- [Activity] Every record here needs to be written out again exactly.

++++ Supplied records

-- ==== Sys2Proof/Machine/Tick.lean ====
section
/-! DEFINITION. The schedule tick of a region, its holds, and the steps of its units taken one by one (R20 to R44, R280 to
R285). -/

namespace Sys2Proof.Machine

/-! ### The phases of a tick -/

/-- A core whose pipelines advance: it is neither stopped nor fenced (R265, R284). -/
def coreAdvances (k : Core) : Bool := k.seq.run != .stopped && !coreFencing k

/-- Results due at the start of a tick: all but those of `isLate`; in a core that stands still, only combining additions
(R46, R284). -/
def startOfTick (c : CoreId) (t : Nat) (s : State) : State :=
  if coreAdvances (coreAt s c) then
    let s1 := settlePends (fun e => !isLate e) c t (bankReads c t s)
    modCore (channelTick c s1) c (fun k =>
      (List.finRange 4).foldl (fun k m => arrReads k m t) (sclDue k t))
  else channelTick c (settlePends isComb c t s)

/-- The bundle that a core's sequencer issues in this tick: a trailing bundle of the layer before, the entry bundle of a layer
at its layer tick 8, or the next bundle of the layer (R91). -/
def nextBundle (q : Seq) : Option (BitVec 12) :=
  if 0 < q.trailing then some q.pc
  else if q.entryDue && decide (q.ltick = 8) then some q.entry
  else if q.layerOn then some q.pc
  else none

/-- Layer tick, job tick and starved ticks at a tick of a running core; once its part has ended they keep their values
(R91, R95, R282). -/
def seqCount (q : Seq) : Seq :=
  if q.firstStart || partOver q then q
  else
    let q1 := { q with ltick := if q.fresh then 0 else BitVec.ofNat 32 (satAdd 32 q.ltick.toNat 1) }
    let idle := (nextBundle q1).isNone && q.afterNext
    { q1 with
      jtick := if q.jfresh then 0 else if idle then q1.jtick else q1.jtick + 1
      starve := if idle then q1.starve + 1 else q1.starve
      fresh := false, jfresh := false }

/-- The sequencer as it fetches bundle `b`. -/
def seqFetch (q : Seq) (b : BitVec 12) : Seq :=
  if 0 < q.trailing then { q with lastBundle := b, moved := false, trailing := q.trailing - 1 }
  else { q with lastBundle := b, moved := false, entryDue := false, layerOn := true, afterNext := if q.entryDue then false else q.afterNext }

/-- The instructions of a bundle issue in slot order: a wait that is not met joins the hold, a fault is recorded with the rank
of its slot, and otherwise the instruction has its effect (R32, R280, R281). -/
def issueOps (c : CoreId) : List (Nat × Instr) → State → State
  | [], s => s
  | (slot, i) :: rest, s =>
    match issueOf i with
    | none => issueOps c rest s
    | some x =>
      match x.wait s with
      | some h => issueOps c rest (addWait (regionOf c) h s)
      | none =>
        match x.fault s with
        | some f => issueOps c rest (raiseFault c (rankIssue (slot + 1)) f s)
        | none => issueOps c rest (x.effect s)

/-- The sequencer of a core issues the bundle due in this tick; a masked core's bundle takes no effect (R82, R91, R280). -/
def issueBundle (mask : List CoreId) (c : CoreId) (s : State) : State :=
  if (coreAt s c).seq.run = .running then
    let s1 := modSeq s c seqCount
    let q := (coreAt s1 c).seq
    match nextBundle q with
    | none => s1
    | some b =>
      let s2 := modSeq s1 c (fun q => seqFetch q b)
      if mask.contains c then s2
      else
        let w := (cellGet 0#256 q.store b.toNat).toNat
        if parityChecks w then modSeq (issueOps c (bundleOps c w) s2) c (fun q => seqNext q b)
        else raiseFault c rankEcc (fltD .eccUncorrected c 0x11 0) s2
  else s

/-- A START due at this tick takes effect, or its fault is recorded; a masked core's START does not (R94, R390). -/
def startPhase (mask : List CoreId) (c : CoreId) (s : State) : State :=
  if mask.contains c then
    match (coreAt s c).seq.runq with
    | rec_ :: _ =>
      if startIsDue s c && (startCheck s c (coreAt s c).seq.firstStart rec_).isNone then layerStart c s else s
    | [] => s
  else layerStart c s

/-- Operations in progress of a core, those that read the inbound crossing apart (R135). -/
def corePhase (want : Instr → Bool) (c : CoreId) (t : Nat) (found : Vector Tile 32) (s : State) : State :=
  if coreAdvances (coreAt s c) then runOps want c t found s else s

/-- The flit at a region's exit is written into the outbound crossing, or joins the hold where that is full; an all-bypass
region never holds, nor does a flit of a fenced job (R36, R134, R136). -/
def exitPhase (r : RegionId) (d : Dir) (s : State) : State :=
  if exitDue s r d then
    if exitFull s r d then (if exitHolds s r d then addWait r (exitHold s r d) s else s) else exitWrite r d s
  else s

/-- What is in force from the next tick on, once the tick's count has moved (R45). -/
def endOfTick (c : CoreId) (t : Nat) (s : State) : State :=
  if coreAdvances (coreAt s c) then
    modCore (settlePends isEager c (t + 1) s) c (fun k => pruneCore k (t + 1))
  else s

/-- One period of a region's own clock that goes on in holds: the source lanes of the message lane, the memory request crossings,
and the Skidder, whose state a stop keeps (R27, R33, R284). -/
def regionPeriod (r : RegionId) (s : State) : State :=
  (coresOf r).foldl (fun u c =>
    requestPass c (modCore u c (fun k => if k.seq.run = .stopped then k else creditPeriod k (periodAt u c))))
    (lanePeriod r (modRegion s r (fun g => { g with periods := g.periods + 1 })))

++++++++

- [Output of the task]
-- ==== Sys2Proof/Machine/Tick.lean ====
section
/-! DEFINITION. The schedule tick of a region, its holds, and the steps of its units taken one by one (R20 to R44, R280 to
R285). -/

namespace Sys2Proof.Machine

/-! ### The phases of a tick -/

/-- A core whose pipelines advance: it is neither stopped nor fenced (R265, R284). -/
def coreAdvances (k : Core) : Bool := k.seq.run != .stopped && !coreFencing k

/-- Results due at the start of a tick: all but those of `isLate`; in a core that stands still, only combining additions
(R46, R284). -/
def startOfTick (c : CoreId) (t : Nat) (s : State) : State :=
  if coreAdvances (coreAt s c) then
    let s1 := settlePends (fun e => !isLate e) c t (bankReads c t s)
    modCore (channelTick c s1) c (fun k =>
      (List.finRange 4).foldl (fun k m => arrReads k m t) (sclDue k t))
  else channelTick c (settlePends isComb c t s)

/-- The bundle that a core's sequencer issues in this tick: a trailing bundle of the layer before, the entry bundle of a layer
at its layer tick 8, or the next bundle of the layer (R91). -/
def nextBundle (q : Seq) : Option (BitVec 12) :=
  if 0 < q.trailing then some q.pc
  else if q.entryDue && decide (q.ltick = 8) then some q.entry
  else if q.layerOn then some q.pc
  else none

/-- Layer tick, job tick and starved ticks at a tick of a running core; once its part has ended they keep their values
(R91, R95, R282). -/
def seqCount (q : Seq) : Seq :=
  if q.firstStart || partOver q then q
  else
    let q1 := { q with ltick := if q.fresh then 0 else BitVec.ofNat 32 (satAdd 32 q.ltick.toNat 1) }
    let idle := (nextBundle q1).isNone && q.afterNext
    { q1 with
      jtick := if q.jfresh then 0 else if idle then q1.jtick else q1.jtick + 1
      starve := if idle then q1.starve + 1 else q1.starve
      fresh := false, jfresh := false }

/-- The sequencer as it fetches bundle `b`. -/
def seqFetch (q : Seq) (b : BitVec 12) : Seq :=
  if 0 < q.trailing then { q with lastBundle := b, moved := false, trailing := q.trailing - 1 }
  else { q with lastBundle := b, moved := false, entryDue := false, layerOn := true, afterNext := if q.entryDue then false else q.afterNext }

/-- The instructions of a bundle issue in slot order: a wait that is not met joins the hold, a fault is recorded with the rank
of its slot, and otherwise the instruction has its effect (R32, R280, R281). -/
def issueOps (c : CoreId) : List (Nat × Instr) → State → State
  | [], s => s
  | (slot, i) :: rest, s =>
    match issueOf i with
    | none => issueOps c rest s
    | some x =>
      match x.wait s with
      | some h => issueOps c rest (addWait (regionOf c) h s)
      | none =>
        match x.fault s with
        | some f => issueOps c rest (raiseFault c (rankIssue (slot + 1)) f s)
        | none => issueOps c rest (x.effect s)

/-- The sequencer of a core issues the bundle due in this tick; a masked core's bundle takes no effect (R82, R91, R280). -/
def issueBundle (mask : List CoreId) (c : CoreId) (s : State) : State :=
  if (coreAt s c).seq.run = .running then
    let s1 := modSeq s c seqCount
    let q := (coreAt s1 c).seq
    match nextBundle q with
    | none => s1
    | some b =>
      let s2 := modSeq s1 c (fun q => seqFetch q b)
      if mask.contains c then s2
      else
        let w := (cellGet 0#256 q.store b.toNat).toNat
        if parityChecks w then modSeq (issueOps c (bundleOps c w) s2) c (fun q => seqNext q b)
        else raiseFault c rankEcc (fltD .eccUncorrected c 0x11 0) s2
  else s

/-- A START due at this tick takes effect, or its fault is recorded; a masked core's START does not (R94, R390). -/
def startPhase (mask : List CoreId) (c : CoreId) (s : State) : State :=
  if mask.contains c then
    match (coreAt s c).seq.runq with
    | rec_ :: _ =>
      if startIsDue s c && (startCheck s c (coreAt s c).seq.firstStart rec_).isNone then layerStart c s else s
    | [] => s
  else layerStart c s

/-- Operations in progress of a core, those that read the inbound crossing apart (R135). -/
def corePhase (want : Instr → Bool) (c : CoreId) (t : Nat) (found : Vector Tile 32) (s : State) : State :=
  if coreAdvances (coreAt s c) then runOps want c t found s else s

/-- The flit at a region's exit is written into the outbound crossing, or joins the hold where that is full; an all-bypass
region never holds, nor does a flit of a fenced job (R36, R134, R136). -/
def exitPhase (r : RegionId) (d : Dir) (s : State) : State :=
  if exitDue s r d then
    if exitFull s r d then (if exitHolds s r d then addWait r (exitHold s r d) s else s) else exitWrite r d s
  else s

/-- What is in force from the next tick on, once the tick's count has moved (R45). -/
def endOfTick (c : CoreId) (t : Nat) (s : State) : State :=
  if coreAdvances (coreAt s c) then
    modCore (settlePends isEager c (t + 1) s) c (fun k => pruneCore k (t + 1))
  else s

/-- One period of a region's own clock that goes on in holds: the source lanes of the message lane, the memory request crossings,
and the Skidder, whose state a stop keeps (R27, R33, R284). -/
def regionPeriod (r : RegionId) (s : State) : State :=
  (coresOf r).foldl (fun u c =>
    requestPass c (modCore u c (fun k => if k.seq.run = .stopped then k else creditPeriod k (periodAt u c))))
    (lanePeriod r (modRegion s r (fun g => { g with periods := g.periods + 1 })))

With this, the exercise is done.